Your goal: Copy exactly, please, each line of the data below until the line that contains "R153, R154. An" has been copied, beginning at the top.

(Dataset entries)
--------------------

-- ==== Sys2Proof/Machine/Sync.lean ====
section
/-! DEFINITION. Fences, barrier registers, hierarchy barriers, and the line-lock instructions at their issue (R153 to R169). -/

namespace Sys2Proof.Machine

/-- R153, R154. An acquire or full fence holds the thread behind it; a release fence gates later stores. An acquire of `.quad`
or wider drops the core's leases once its condition holds (R240). -/
def execFence (g : BitVec 3) (k : BitVec 2) (sc : BitVec 3) (s : State) : Res :=
  s.inTurn (.fence g k sc) fun _ s t =>
    if k = 2 then .ok (s.updThread t.key fun t => { t.next 4 with gate := some s.nextId })
    else
      let drop := decide (3 ≤ sc.toNat)
      if s.fenceMet t s.nextId (k = 0) then
        let s := if drop then s.dropLeases (s.envOf t.bid).core else s
        .ok (s.updThread t.key fun t => t.next 4)
      else .ok (s.updThread t.key fun t => { t.next 4 with wait := .fence s.nextId (k = 0) drop })

/-- An instruction on barrier register `n`: naming one that the block may not is ACCESS_DENIED (R163). -/
def State.onBar (s : State) (i : Instr) (n : Nat) (f : Nat → State → Thread → Block → TRes) : Res :=
  s.inTurn i fun tok s t =>
    if s.nbar t.bid ≤ n then .trap (plainTrap .accessDenied) 0
    else match s.block? t.bid with
      | some b => f tok s t b
      | none => .held

/-- R165. -/
def execBarInit (g : BitVec 3) (b : BitVec 5) (a : BitVec 7) (s : State) : Res :=
  s.onBar (.barInit g b a) b.toNat fun _ s t _ =>
    .ok ((s.barEv t.bid b.toNat (.init t.lane (t.reg a.toNat % 4096))).updThread t.key fun t => t.next 4)

/-- R165. -/
def execBarExpect (g : BitVec 3) (b : BitVec 5) (a : BitVec 7) (s : State) : Res :=
  s.onBar (.barExpect g b a) b.toNat fun _ s t _ =>
    .ok ((s.barEv t.bid b.toNat (.expect (t.reg a.toNat))).updThread t.key fun t => t.next 4)

/-- R165: the token is the phase arrived in. -/
def execBarArrive (g : BitVec 3) (d : BitVec 7) (b : BitVec 5) (s : State) : Res :=
  s.onBar (.barArrive g d b) b.toNat fun _ s t k =>
    .ok ((s.arrive t b.toNat).updThread t.key fun t => (t.setReg d.toNat (ofBool (k.bar b.toNat).ph)).next 4)

/-- A thread that begins to wait with a token: it is released at once where the phase differs (R167), behind what the arrivals
released (R256). -/
def State.waitBar (s : State) (t : Thread) (b : Block) (n : Nat) (tok : Bool) : State :=
  let w : Wait := if (b.bar n).ph != tok then .released (s.arrivedAt b n) else .bar n
  s.updThread t.key fun t => { t with wait := w }

/-- A thread that stands at a hierarchy barrier begins to wait (R167, R169). -/
def State.waitHbar (s : State) (t : Thread) (h : HBar) (tok : Bool) : State :=
  let w : Wait := if h.phase != tok then .released (s.still h.before) else .hbar h.level h.inst h.idx
  s.updThread t.key fun t => { t with wait := w }

/-- R165, R167: a released thread goes on; one whose token differs from the phase is released as it begins to wait, and stays until what
the arrivals released is performed (R256). -/
def execBarWait (g : BitVec 3) (b : BitVec 5) (a : BitVec 7) (s : State) : Res :=
  s.onBar (.barWait g b a) b.toNat fun _ s t k =>
    if t.isReleased || (s.arrivedAt k b.toNat).isEmpty then .ok (s.updThread t.key fun t => t.next 4)
    else .ok (s.waitBar t k b.toNat (bit (t.reg a.toNat) 0))

/-- R165: arrives and waits. An arrival that a deferred trap interrupted does not count again (log entry 12). -/
def execBarSync (g : BitVec 3) (b : BitVec 5) (s : State) : Res :=
  s.onBar (.barSync g b) b.toNat fun _ s t k =>
    let ph := (k.bar b.toNat).ph
    if t.isReleased then .ok (s.updThread t.key fun t => { t.next 4 with syncTok := none })
    else match t.syncTok.filter fun x => x.1 == b.toNat with
      | some (_, tok) =>
        .ok (s.waitBar t k b.toNat tok)
      | none =>
        .ok ((s.arrive t b.toNat).updThread t.key
          fun t => { t with wait := .bar b.toNat, age := 0, syncTok := some (b.toNat, ph) })

/-- R165. -/
def execBarTest (g : BitVec 3) (p : BitVec 3) (b : BitVec 5) (s : State) : Res :=
  s.onBar (.barTest g p b) b.toNat fun _ s t k =>
    .ok (s.updThread t.key fun t => (t.setPred p.toNat (k.bar b.toNat).ph).next 4)

/-- An instruction on a hierarchy barrier: a level or index that the launch is not granted is ACCESS_DENIED (R168, R224). -/
def State.onHbar (s : State) (i : Instr) (level idx : Nat) (f : State → Thread → Block → Launch → HBar → TRes) : Res :=
  s.inTurn i fun _ s t =>
    match s.block? t.bid with
    | none => .held
    | some b => match s.launch? b.lid with
      | none => .held
      | some l =>
        if l.granted level ≤ idx then .trap (plainTrap .accessDenied) 0
        else match l.hbarOf level idx b.blk with
          | some h => f s t b l h
          | none => .held

/-- R169: a block arrives once a phase; a further arrival is not ready until the phase completes. -/
def execHbarArrive (g : BitVec 3) (d : BitVec 7) (lv : BitVec 3) (n : BitVec 4) (s : State) : Res :=
  s.onHbar (.hbarArrive g d lv n) lv.toNat n.toNat fun s t b l h =>
    -- a pod barrier's arrivals go out by fabric control frames, which need an own VDN (R169, R298)
    if lv = 6 && (s.ownVdn l.f).isNone then .trap (plainTrap .vdnInvalid) 0
    else if h.arrived.contains b.blk then .held
    else
      let add (x : HBar) : HBar := { x with arrived := x.arrived ++ [b.blk], before := (s.arriver t).addTo x.before }
      let s := s.updLaunch l.lid fun l => { l with hbars := updFirst (fun x => x.is h.level h.inst h.idx) add l.hbars }
      let s := s.updThread t.key fun t => (t.setReg d.toNat (ofBool h.phase)).next 4
      .ok (s.hbarSettle l.lid)

/-- R169: released as R167 has it; the acquire is at the level, which is `.quad` or wider (R240). -/
def execHbarWait (g : BitVec 3) (d : BitVec 7) (lv : BitVec 3) (n : BitVec 4) (s : State) : Res :=
  s.onHbar (.hbarWait g d lv n) lv.toNat n.toNat fun s t b _ h =>
    if t.isReleased || (s.still h.before).isEmpty then .ok ((s.dropLeases b.core).updThread t.key fun t => t.next 4)
    else .ok (s.waitHbar t h (bit (t.reg d.toNat) 0))

/-! Line locks (R155 to R160). -/

/-- Each participant's trap of alignment, and of divergence, which every other participant receives (R157). -/
def lockTraps (part : List Thread) (a : Nat) : List (ThreadKey × TrapInfo) :=
  let ea0 := (part.map fun t => t.addr a).headD 0
  let split := part.any fun t => t.addr a != ea0
  part.filterMap fun t =>
    let ea := t.addr a
    if ea.toNat % 128 ≠ 0 then some (t.key, addrTrapAt .misaligned ea)
    else if split then some (t.key, addrTrapAt .lockDivergent ea)
    else none
where
  /-- A trap with the participant's own address. -/
  addrTrapAt (c : Cause) (ea : VAddr) : TrapInfo := { cause := c, addr := ea, aux := 0 }

/-- Every participant receives one trap. -/
def allTrap (part : List Thread) (x : TrapInfo) : GRes := .trap (part.map fun t => (t.key, x))

/-- `llock` and `ltry` at their issue (R157 to R159): the request leaves for the line's home. At `llock` the group sleeps (R158, log
entry 46); at `ltry` its participants wait for the answer, and the others go on (R81). -/
def State.askLock (s : State) (tok bid grp : Nat) (part : List Thread) (a pred cls : Nat) (tri : Bool) : GRes :=
  match part, s.group? bid grp with
  | t0 :: _, some g =>
    let ea := t0.addr a
    let traps := lockTraps part a
    if !traps.isEmpty then .trap traps
    else match s.resolve (s.envOf bid) .lock ea 128 with
      | .error x => allTrap part x
      | .ok tgt =>
        if 4 ≤ g.held.length then allTrap part { cause := .lockLimit, addr := ea, aux := 0 }
        else if g.held.any fun h => ea.toNat ≤ h.va.toNat then allTrap part { cause := .lockOrder, addr := ea, aux := 0 }
        else
          let r : LockReq := { id := tok, va := ea, tgt, tri, cls, pred, queued := false, members := part.map fun t => t.tid }
          let s := (s.standAt bid grp t0.pc .lock fun t => !tri || part.any fun u => u.key == t.key).updGroup bid grp fun g => { g with req := some r }
          match tgt with
          | .peer v ipa =>
            let me := s.peerRef bid grp
            let blk := (s.block? bid).elim 0 fun b => b.blk
            let op := if tri then PeerOp.ltry me blk ea else .llock me cls blk ea
            (match s.requestFor t0 tok v ipa ea op [] 0 none true with
            | some s => .ok s
            | none => .held)
          | _ => .ok s
  | _, _ => .held

/-- R157, R158. -/
def execLlock (g : BitVec 3) (d : BitVec 3) (a : BitVec 7) (c : BitVec 2) (s : State) : Res :=
  s.together (.llock g d a c) fun tok s bid grp part => s.askLock tok bid grp part a.toNat d.toNat c.toNat false

/-- R159. -/
def execLtry (g : BitVec 3) (d : BitVec 3) (a : BitVec 7) (s : State) : Res :=
  s.together (.ltry g d a) fun tok s bid grp part => s.askLock tok bid grp part a.toNat d.toNat 0 true

/-- R160: the checks, with steps 2 to 5 of R139 before LOCK_NOT_HELD (log entry 78); the release itself follows the accesses that
precede it, and its participants wait for it. -/
def execLunlock (g : BitVec 3) (a : BitVec 7) (s : State) : Res :=
  s.together (.lunlock g a) fun _ s bid grp part =>
    match part, s.group? bid grp with
    | t0 :: _, some gr =>
      let ea := t0.addr a.toNat
      let traps := lockTraps part a.toNat
      if !traps.isEmpty then .trap traps
      else match s.resolve (s.envOf bid) .lock ea 128, gr.held.find? fun h => h.va == ea with
        | .error x, _ => allTrap part x
        | .ok _, none => allTrap part { cause := .lockNotHeld, addr := ea, aux := 0 }
        | .ok _, some h =>
          .ok ((s.standAt bid grp t0.pc .unlock fun t => part.any fun u => u.key == t.key).updGroup bid grp fun x =>
            { x with unlocking := some { va := ea, tgt := h.tgt, before := s.nextId, sent := false } })
    | _, _ => .held

end Sys2Proof.Machine
end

--------------------

Solution to this problem:
-- ==== Sys2Proof/Machine/Sync.lean ====
section
/-! DEFINITION. Fences, barrier registers, hierarchy barriers, and the line-lock instructions at their issue (R153 to R169). -/

namespace Sys2Proof.Machine

/-- R153, R154. An acquire or full fence holds the thread behind it; a release fence gates later stores. An acquire of `.quad`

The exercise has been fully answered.